> What you will do: Please reproduce each line of the data below as it stands.
┌──
/-- ENGINE_RETRY_REISSUE (R161): the first access of the operation in the engine whose wait is over is issued again, unless the capper has taken
its issue down to zero (R519). -/
def execEngineRetryReissue (tile : Fin 32) (s : State) : Host.Outcome State Fault Refusal :=
  let n := tile.val
  let due := fun (e : Eng) (may : EAcc → Bool) => e.retry.find? fun a => decide (a.readyAt ≤ s.now) && may a
  if s.pwr.issue (s.tile n).srun.isSome 1 = 0 then .next s else
  match (s.tile n).srun, (s.tile n).running with
  | some r, _ =>
    if r.eng.failed then .next s
    else match due r.eng r.mayIssue with
      | none => .next s
      | some a => match r.ent.descOf a.slot a.write with
        | none => .next s
        | some d =>
          let (s', ok) := (s.modRun n fun e => { e with retry := e.retry.erase a }).issueSched n r d a
          .next (if ok then s' else s'.modRun n fun e => { e with retry := r.eng.retry })
  | none, some k =>
    if (s.job n k).st ≠ .running then .next s
    else match due (s.job n k).eng fun _ => true with
      | none => .next s
      | some a =>
        match (s.modJob n k fun j => { j with eng := { j.eng with retry := j.eng.retry.erase a } }).issueJob n k a with
        | .sent s => .next s
        | .stall s' => .next (s'.putBack n k (s.job n k).eng.retry)
        | .ended s => .next s.invalCheck
  | none, none => .next s

end Sys2Proof.Machine
end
└──
> Output of the exercise:
/-- ENGINE_RETRY_REISSUE (R161): the first access of the operation in the engine whose wait is over is issued again, unless the capper has taken
its issue down to zero (R519). -/
def execEngineRetryReissue (tile : Fin 32) (s : State) : Host.Outcome State Fault Refusal :=
  let n := tile.val
  let due := fun (e : Eng) (may : EAcc → Bool) => e.retry.find? fun a => decide (a.readyAt ≤ s.now) && may a
  if s.pwr.issue (s.tile n).srun.isSome 1 = 0 then .next s else
  match (s.tile n).srun, (s.tile n).running with
  | some r, _ =>
    if r.eng.failed then .next s
    else match due r.eng r.mayIssue with
      | none => .next s
      | some a => match r.ent.descOf a.slot a.write with
        | none => .next s
        | some d =>
          let (s', ok) := (s.modRun n fun e => { e with retry := e.retry.erase a }).issueSched n r d a
          .next (if ok then s' else s'.modRun n fun e => { e with retry := r.eng.retry })
  | none, some k =>
    if (s.job n k).st ≠ .running then .next s
    else match due (s.job n k).eng fun _ => true with
      | none => .next s
      | some a =>
        match (s.modJob n k fun j => { j with eng := { j.eng with retry := j.eng.retry.erase a } }).issueJob n k a with
        | .sent s => .next s
        | .stall s' => .next (s'.putBack n k (s.job n k).eng.retry)
        | .ended s => .next s.invalCheck
  | none, none => .next s

end Sys2Proof.Machine
end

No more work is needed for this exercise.